Locrio de Molleja (Rice and Chicken Gizzards) is no the kind of dish that you encounter every day, or that the casual Dominican cook ever tackles. It takes time to get there.
We were guests in the home of Dominican friends. Three weeks passed without incident, until one day Mr. Rivera took ill and went to the hospital with who-knew-what stomach ailment. His wife stayed by his side morning and night, and I was thrust in the role of “Ama de Casa”.
I decided right away that cooking Dominican food would be very hard as I had no experience. My first big lunch would be a traditional New England style roast chicken with herbs, including roasted vegetables and a salad.
Things did not go right from the start. The maid found my preparations insulting, especially as I left the chicken in big pieces. The grandmother constantly checked the progress of said chicken, so I “locked” the oven, something I often do to my old oven in the States so that less heat will escape.
Little did I know that this oven had never been locked and would not unlock, either. We had to physically take the door off the oven. Also during this time, I overloaded the washing machine and it cut off. After my husband and young Dib fixed the oven, they lifted the full washing machine to flick a switch on the bottom. They laughed at me while all this was going on and, flustered, I became confused at the actual timing of the cooked chicken.

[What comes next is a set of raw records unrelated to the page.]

-- ==== Sys2Proof/Tests/Slice0.lean ====
section
/-! SUPPORT. Tests: the checks of well-formed commands, the states that meet the statements' hypotheses, and small examples from
the spec's own tables. -/

set_option maxRecDepth 20000
set_option Elab.async false

namespace Sys2Proof.Tests
open Sys2Proof.Machine

/-! ## States -/

/-- Firmware runs in a device state. -/
def devIn (d : DvState) : Dev := { Dev.new with phase := .running, dvState := d, faultN := true }

/-- Firmware runs in a device state, with a bus address. -/
def at' (d : DvState) : State := { State.reset with dev := devIn d, hb := { HostBus.new with base := 0x40 } }

/-- In STOP. -/
def idle : State := at' .stop

/-- In a phase without firmware. -/
def inPhase (p : Phase) : State := { State.reset with dev := { Dev.new with phase := p } }

/-- An accepted command with CSN 1 that waits at the front. -/
def chain1 : Chain := { csn := 1, opcode := 0x91, ctrl := 8, params := [], crc := 0 }

/-- DORMANT_ENTRY, its outcome still to come. -/
def sleeping : State :=
  { at' .dormantEntry with
    cm := { Cmd.new with running := some .dormant }, nv := { Nv.new with chains := [chain1] } }

/-- 1,024 raw bits that pass both health tests. -/
def rawBits : List Bool := (List.range 1024).map (fun n => n % 2 == 0)

/-- A boot in which every test passes. -/
def goodBoot : BootInputs :=
  { addr := 0, testmode := false, romOk := true, sramOk := true, monTest1 := true, monTest2 := true, romHash := 0,
    sramAddr := 0, nvaOk := true, nvbOk := true, nvaAddr := 0, nvbAddr := 0, aorfNoise := 0, entropyRaw := rawBits,
    retestRaw := rawBits, wakeHigh := false, cfgCrcOk := true, idents := [], bootUs := 1000, badCopies := [] }

/-- Fuse row 0 with a check field that does not match. -/
def badFuses : State := { State.reset with fu := { Fuses.new with rows := Fuses.new.rows.set 0 ⟨1, 3⟩ } }

/-- A reset asserted with the LOCKOUT latch set. -/
def latched : State := { State.reset with aorf := Aorf.seal { Aorf.new with lockout := true } }

/-! ## An image with one AND block -/

/-- Block parameters. -/
def parms : BlockParams :=
  { channels := 2, lchannels := 1, tDisc := 500, autoStart := true, stest := false, principle := false, tRundown := 0,
    tLock := 100, tSync := 500, tAnti := 50, hold := false, tBtest := 100, btInt := 1, btEnf := false, tEdm := 100,
    tMin := 100, tMax := 3000, pwrUp := .auto, reqSrc := 2, tSel := 100, reqEdge := false, conn := 0, rrest := false,
    pt := 100, n := 0, code := 0, cls := 0, edge := 0, isWord := false, dflt := 0, brakePort := 0, brakeIx := 0 }

/-- Eight signals of a class. -/
def sigs : List Signal := (List.range 12).map (fun n => { cls := .bool, sig := BitVec.ofNat 32 (7919 * n + 11), isState := false })

/-- A block whose inputs are the signals from 0 and whose outputs are the signals from 6. -/
def blockOf (t : BlockType) (ins outs : Nat) (p : BlockParams) : Block :=
  { type := t, ins := (List.range ins).map some, outs := (List.range outs).map (fun n => some (6 + n)), states := [], params := p }

/-- An image with one block. -/
def imageOf (b : Block) : Image :=
  { Config.bareImage with
    signals := sigs, blocks := [b], order := [0], resultCount := b.outs.length,
    resultCrc := destCrc ((List.range b.outs.length).map (fun n => 6 + n)),
    inputs := (List.range b.ins.length).map (fun n => { port := 0, ix := Fin.ofNat 16 n, sig := n }),
    producers := [some { dest := 5, tPi := 4, onChange := false }],
    consumers := [some { src := 9, tWd := 100, ageMax := 0, modeConn := false }] }

/-- RUN of an image with one block in a given state. -/
def running (b : Block) (st : BlockSt) : State :=
  { at' .run with en := { Engine.new with image := some (imageOf b), scanning := true, blocks := [st],
                                          words := sigs.map (fun g => encodeWord 0 g.sig 1), lfsr := 1 } }

/-- The AND block. -/
def andBlock : Block := blockOf .and 2 1 parms

/-- RUN of the AND block. -/
def inRun : State := running andBlock { BlockSt.fresh andBlock with first := false }

/-! ## Time base and temperature -/

/-- STOP with a time base. -/
def timed (tb : TimeBase) : State := { idle with tb := tb }

/-- LOCKED_PPS for ten minutes. -/
def onPps : State :=
  timed { TimeBase.new with quality := .lockedPps, ppsValid := true, ppsLocked := true, ppsStarted := true, lockSecs := 600 }

/-- LOCKED_IRIG for less than ten minutes, IRIG selected. -/
def onIrig : State :=
  { timed { TimeBase.new with quality := .lockedIrig, irigValid := true, irigLocked := true, lockSecs := 599 } with
    set := { Settings.compiler with src := 2 } }

/-- HOLDOVER. -/
def inHoldover : State := timed { TimeBase.new with quality := .holdover, lockSecs := 0 }

/-- A leap second pending, in a quality. -/
def leaping (q : Quality) : State := timed { TimeBase.new with quality := q, leapPending := true }

/-- An IRIG-B frame whose fields agree. -/
def goodIrig : IrigFrame :=
  { fmt := 0, positionOk := true, bcdOk := true, second := 59, minute := 1, hour := 2, day := 3, bcdYear := 26, sbs := 7319,
    cfYear := none, leapPending := false, leapDelete := false, offsetHalfHours := 0 }

/-- The die at 125 °C. -/
def hot : State := { idle with dev := { devIn .stop with tempHigh := true } }

/-! ## Commands -/

/-- The entropy source healthy with two words. -/
def withPool (s : State) : State := { s with ent := { Entropy.new with state := .healthy, pool := [0x1122334455667788, 7] } }

/-- 64 frames wait in the inbound queue. -/
def inqFull : State := { idle with sf := { Sfl.new with inq := List.replicate 64 (List.replicate 32 0) } }

/-- Three frames wait in the outbound queue. -/
def outq3 : State := { idle with sf := { Sfl.new with outq := [List.replicate 32 1, List.replicate 32 2, List.replicate 32 3] } }

/-- A released snapshot is newer than the readable one. -/
def snapped : State := { idle with en := { Engine.new with hold := true, snapNew := some ⟨5, [1, 2]⟩ } }

/-- Bank B is being staged. -/
def staging : State :=
  { idle with nv := { Nv.new with bankB := { Bank.blank with state := .staging, length := 16, body := [(3, 1), (9, 2)] } } }

/-- A staged body that reads as the empty image, and a ROM that knows its format and ABI. -/
def bareBank : Bank :=
  { Bank.blank with state := .staging, length := 64, body := Memory.writeBytes [] 0 Config.bareBody.toList }

/-- The fuses and ROM of a controller that supports the bare body's format and ABI level. -/
def bareFuses : Fuses :=
  let pre := Config.preamble Config.bareBody.toList
  { Fuses.new with safecfg := 0x00080000, rom := { Rom.new with
      formats := [pre.1], abis := [pre.2.1],
      tested := [{ level := 0xFF, plainRom := true, abi := pre.2.1, fmtMin := pre.1, fmtMax := pre.1, compMin := 0,
                   compMax := 0xFFFFFFFF, portRevs := 1, patchMin := 1, patchMax := 0 }] } }

/-- The bare body staged. -/
def bareStaged : State := { idle with fu := bareFuses, nv := { Nv.new with bankB := bareBank } }

/-- The bare body committed. -/
def bareCommitted : State :=
  { idle with fu := bareFuses, nv := { Nv.new with bankB := bareBank.complete 1 (crc32 Config.bareBody.toList) } }

/-- STOP with an image. -/
def loaded : State := { idle with en := { Engine.new with image := some (imageOf andBlock) } }

/-- FAULT after a passed re-verification. -/
def verified : State := { at' .fault with en := { Engine.new with reverifyOk := true } }

/-- RUN of an image with a mode selector, its positions as the bits of the previous scan say. -/
def selecting (prev : List Nat) (m : ModeSt) : State :=
  let b := blockOf .modesel 4 5 { parms with reqSrc := 3 }
  let s := running b { BlockSt.fresh b with first := false, prev := prev }
  { s with en := { s.en with mode := m } }

/-- Acknowledged up to 2 of 5 records. -/
def acked2 : State := { idle with nv := { Nv.new with head := 5, live := { Params.new with ack := 2 } } }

The chicken was pink in the middle. The boys not-so-secretly fed it to their dog. The vegetables were hard as rocks. The salad was more like onion and tomato soup. Amidst my tears we ordered pizza.
On a side note: Mr. Rivera had kidney stones and recovered.
Amity is a teacher from Maine. She has visiting the Dominican Republic for decades and loves Dominican food. This was chosen among several submissions from our readers about cooking disasters.
- 2 lb [0.9 kg] of chicken gizzard
- 2½ teaspoons of salt
- ¼ teaspoon of pepper
- 1 pinch oregano
- 2 tablespoons oil
- ¼ cup green peppers, chopped
- ¼ cup of green peas (optional)
- 1 teaspoon crushed garlic
- 5 sprigs of thyme (optional)
- ¼ cup pitted olives of your preference
- ¼ cup celery, chopped
- 1 cup of auyama (West Indies pumpkin) cut into cubes
- 1 teaspoon cilantro, finely chopped
- 1 cup of tomato sauce
- 7 cups water (includes the water in which you boiled the gizzards)
- 4 cups rice
- Clean the gizzards of excess fat.
- Boil with a tablespoon of salt, a pinch of pepper and a pinch of oregano until they are very tender. A pressure cooker will help speed up the process. Remove from the water and reserve the water in which they boiled. Pat dry the gizzards with a paper towel.
- Heat the oil in an large deep bottomed pot. Add the gizzards, taking care with splattering oil. Brown lightly and add green peppers, peas, garlic, thyme, olives, celery, auyama and cilantro.
- Simmer over low heat until the vegetables start to wilt. Add tomato sauce and stir to combine. Add water, increase heat to medium and bring to a boil. Season with salt. Add the rice and stir often to prevent it from sticking to the pot.
- Once all the water has evaporated, cover with a tight-fitting lid and simmer over very low heat. Wait 15 minutes, uncover and stir. Cover and wait another 5 minutes.
- Taste rice for "doneness"; it should be firm but tender inside. If necessary, cover and leave another 5 minutes over very low heat.
Unless you are a talented masticator, set aside enough time for cooking this, gizzards are the toughest muscles in poultry.